Récemment, l’entrepreneur russe Yuri Milner a même annoncé le lancement d’un programme extrêmement ambitieux, dans lequel il a décidé d’investir 100 millions de dollars sur dix ans. Intitulé Breakthrough Listen, il prévoit de couvrir dix fois plus d’espace que toutes les recherches menées jusqu’à présent, et ce, dans une gamme de fréquences bien plus large.
«Toutefois, élargir les recherches à de telles échelles n’augmente que peu, les chances de trouver quelque chose, et si aucun signal n’est capté, cela ne permettra pas de dire avec beaucoup plus de certitude, qu’il n’y a rien», déclare Claudio Grimaldi.
 
Un modèle statistique à la rescousse
Le modèle statistique proposé par ce chercheur a un grand avantage: il permet d’interpréter la détection, aussi bien que la non-détection d’un signal à différentes distances de la Terre. En utilisant le théorème de Bayes*, il offre une manière de calculer et de connaître les chances de pouvoir capter, dans un rayon donné autour de notre planète, un signal émis par une source d’une puissance au moins égale à celle du plus efficace de nos émetteurs radar.

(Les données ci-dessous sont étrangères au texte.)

-- ==== Sys2Proof/Laws/Exec.lean ====
section
/-! SUPPORT. What the step of a command can do, said once: the inversion of `exec`. -/

namespace Sys2Proof.Machine

/-- The accept step of a command starts it in this state (R111, R146). -/
def started : Instr → State → State
  | .cfg addr, s => startCfg addr s
  | .wr _ _, s => s.goto .wBegin
  | .rdu _ _, s => s.goto .rBegin
  | .rds _ _, s => s.goto .rBegin
  | .clr sda scl, s => startClr sda scl s

/-- A step of WR after accept (R148). -/
inductive WrStep (reg val : Byte) (s : State) : State → Prop where
  | wBegin (h : s.fsm = .wBegin) : WrStep reg val s ((beginTransaction s).goto .wReg)
  | wReg (h : s.fsm = .wReg) : WrStep reg val s ((s.emit (.tWrite reg)).goto .wVal)
  | wVal (h : s.fsm = .wVal) : WrStep reg val s ((s.emit (.tWrite val)).goto .wEnd)
  | wEnd (h : s.fsm = .wEnd) : WrStep reg val s ((s.emit .tEnd).finish .wr none)

/-- A step of RDU or RDS after accept (R149, R152, R155, R156). -/
inductive ReadStep (op : Op) (reg : Byte) (n : BitVec 3) (value : Word → Word) (s : State) :
    State → Prop where
  | rBegin (h : s.fsm = .rBegin) : ReadStep op reg n value s ((beginTransaction s).goto .rReg)
  | rReg (h : s.fsm = .rReg) : ReadStep op reg n value s ((s.emit (.tWrite reg)).goto .rEnd)
  | rEnd (h : s.fsm = .rEnd) : ReadStep op reg n value s ((s.emit .tEnd).goto .rReq)
  | rReq (h : s.fsm = .rReq) :
      ReadStep op reg n value s ((s.emit (.tRequest s.devaddr n)).goto .rPoll)
  | rPoll (h : s.fsm = .rPoll) : ReadStep op reg n value s (pollStep n s)
  | rRead (h : s.fsm = .rRead) : ReadStep op reg n value s (readStep n s)
  | rDone (h : s.fsm = .rDone) : ReadStep op reg n value s (deliver op (value s.acc) s)

/-- A step of CLR after accept: the rows of R185. -/
inductive ClrStep (s : State) : State → Prop where
  | cbInit (h : s.fsm = .cbInit) : ClrStep s (handOver s)
  | cbRelSda (h : s.fsm = .cbRelSda) :
      ClrStep s ((s.setMode s.sdaPin .inputPullup).goto .cbRelScl)
  | cbRelScl (h : s.fsm = .cbRelScl) :
      ClrStep s ((s.setMode s.sclPin .inputPullup).goto .cbSettle)
  | cbSettle (h : s.fsm = .cbSettle) : ClrStep s ((s.wait s.params.tSettle).goto .cbChkScl)
  | cbChkScl (h : s.fsm = .cbChkScl) : ClrStep s (checkScl s)
  | cbChkSda (h : s.fsm = .cbChkSda) : ClrStep s (checkSda s)
  | cbLoop (h : s.fsm = .cbLoop) : ClrStep s (pulseLoop s)
  | cbPulseLow (h : s.fsm = .cbPulseLow) : ClrStep s ((s.setMode s.sclPin .output).goto .cbHoldLow)
  | cbHoldLow (h : s.fsm = .cbHoldLow) : ClrStep s ((s.wait s.params.tPulseLow).goto .cbPulseRel)
  | cbPulseRel (h : s.fsm = .cbPulseRel) :
      ClrStep s ((s.setMode s.sclPin .inputPullup).goto .cbHoldHigh)
  | cbHoldHigh (h : s.fsm = .cbHoldHigh) : ClrStep s ((s.wait s.params.tPulseHigh).goto .cbStrChk)
  | cbStrChk (h : s.fsm = .cbStrChk) : ClrStep s (stretchCheck s)
  | cbStrTest (h : s.fsm = .cbStrTest) : ClrStep s (stretchTest s)
  | cbStrWait (h : s.fsm = .cbStrWait) : ClrStep s ((s.wait s.params.tPoll).goto .cbStrSample)
  | cbStrSample (h : s.fsm = .cbStrSample) : ClrStep s (stretchSample s)
  | cbRecheckSda (h : s.fsm = .cbRecheckSda) : ClrStep s (recheckSda s)
  | cbStart (h : s.fsm = .cbStart) : ClrStep s ((s.setMode s.sdaPin .output).goto .cbStartHold)
  | cbStartHold (h : s.fsm = .cbStartHold) : ClrStep s ((s.wait s.params.tSdaHold).goto .cbStop)
  | cbStop (h : s.fsm = .cbStop) : ClrStep s ((s.setMode s.sdaPin .inputPullup).goto .cbStopHold)
  | cbStopHold (h : s.fsm = .cbStopHold) : ClrStep s (stopHold s)
  | cbFinSda (h : s.fsm = .cbFinSda) : ClrStep s ((s.setMode s.sdaPin .input).goto .cbFinScl)
  | cbFinScl (h : s.fsm = .cbFinScl) : ClrStep s (reportStatus s)

/-- The steps of a command after accept. CFG has none (R146). -/
def RunningStep : Instr → State → State → Prop
  | .cfg _, _, _ => False
  | .wr reg val, s, t => WrStep reg val s t
  | .rdu reg n, s, t => ReadStep .rdu reg n (unsignedValue n) s t
  | .rds reg n, s, t => ReadStep .rds reg n (signedValue n) s t
  | .clr _ _, s, t => ClrStep s t

/-- Everything the step of a command can do, if it answers a next state. -/
inductive Ran (i : Instr) (s t : State) : Prop where
  /-- In `FAULT` no command is taken (R242). -/
  | ignored (faulted : s.fsm = .fault) (eq : t = s)
  /-- The accept step took the first failing check's fault. -/
  | rejected (idle : s.fsm = .idle) (fails : firstFailingCheck i s ≠ .noFault)
      (eq : t = (s.latch (encode i)).raiseFault (firstFailingCheck i s))
  /-- The accept step started the command. -/
  | started (idle : s.fsm = .idle) (passes : firstFailingCheck i s = .noFault)
      (eq : t = started i (s.latch (encode i)))
  /-- A later step of the command. -/
  | running (step : RunningStep i s t)

theorem ran_of_accept (i : Instr) (s t : State) (idle : s.fsm = .idle)
    (h : accept i (started i) s = .next t) : Ran i s t := by
  obtain ⟨hc, he⟩ | ⟨hc, he⟩ := accept_cases i (started i) s
  · rw [he] at h
    cases h
    exact .started idle hc rfl
  · rw [he] at h
    cases h
    exact .rejected idle hc rfl

/-- The inversion of `exec`. -/
theorem exec_next_cases (i : Instr) (s t : State) (h : exec i s = .next t) : Ran i s t := by
  cases i <;> simp only [exec, execCfg, execWr, execRdu, execRds, readCommand, execClr] at h <;>
    split at h <;> first
    | exact ran_of_accept _ s t ‹_› h
    | cases h
  all_goals first
    | exact .ignored ‹_› rfl
    | exact .running (by constructor; assumption)

end Sys2Proof.Machine
end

Ainsi, par exemple, si aucun signal n’est perçu dans un cercle de 1000 années-lumière autour de la Terre, cela laisse encore plus de 10 % de possibilités que notre planète se trouve tout de même dans le champ de diffusion de centaines de signaux provenant de toute la galaxie, mais que ceux-ci soient si faibles qu’ils ne pourraient être captés que si nous avions des télescopes bien plus puissants. En revanche, si un seul signal est détecté dans ce même rayon, les chances montent à près de 100 %. Autrement dit, nous aurions alors la quasi-certitude que la Voie lactée regorge d’extraterrestres.
 
De 40 à 40’000 années-lumière
En tenant compte de différents paramètres, tels que la taille de la galaxie et la densité d’étoiles, le chercheur a pu estimer que ce n’est qu’à 40’000 années-lumière de la Terre que les chances deviennent minimes. Cela signifie qu’en absence de toute transmission extraterrestre à cette limite, on peut décemment en déduire qu’il n’existe aucune autre civilisation technologique détectable dans notre galaxie. Or, les recherches menées jusque-là, en utilisant les technologies disponibles, ont permis de sonder des zones comprises dans un cercle de «seulement» 40 années-lumière.
Il reste donc encore de la marge, ce d’autant plus que ces méthodes de recherche ne tiennent pas compte de toutes les planètes où la vie se serait développée – mais à un stade encore primordial –, ni de celles où des sociétés auraient atteint des stades complexes et avancés sans pour autant avoir pris un tournant technologique.
 
Bibliographie
Bayesian approach to SETI, Claudio Grimaldi, EPFL, Geoffrey W.Marcy, University of California, Berkeley, PNAS, 1er octobre 2018.
 
Claudio Grimaldi
Laboratoire de physique de la matière complexe, EPFL
claudio.grimaldi@epfl.ch
Tél. 021 693 34 46 / 078 784 62 97
 

* Le théorème de Bayes est utilisé en statistique pour mettre à jour ou actualiser les estimations d’une probabilité ou d’un paramètre quelconque, à partir des observations et des lois de probabilité de ces observations.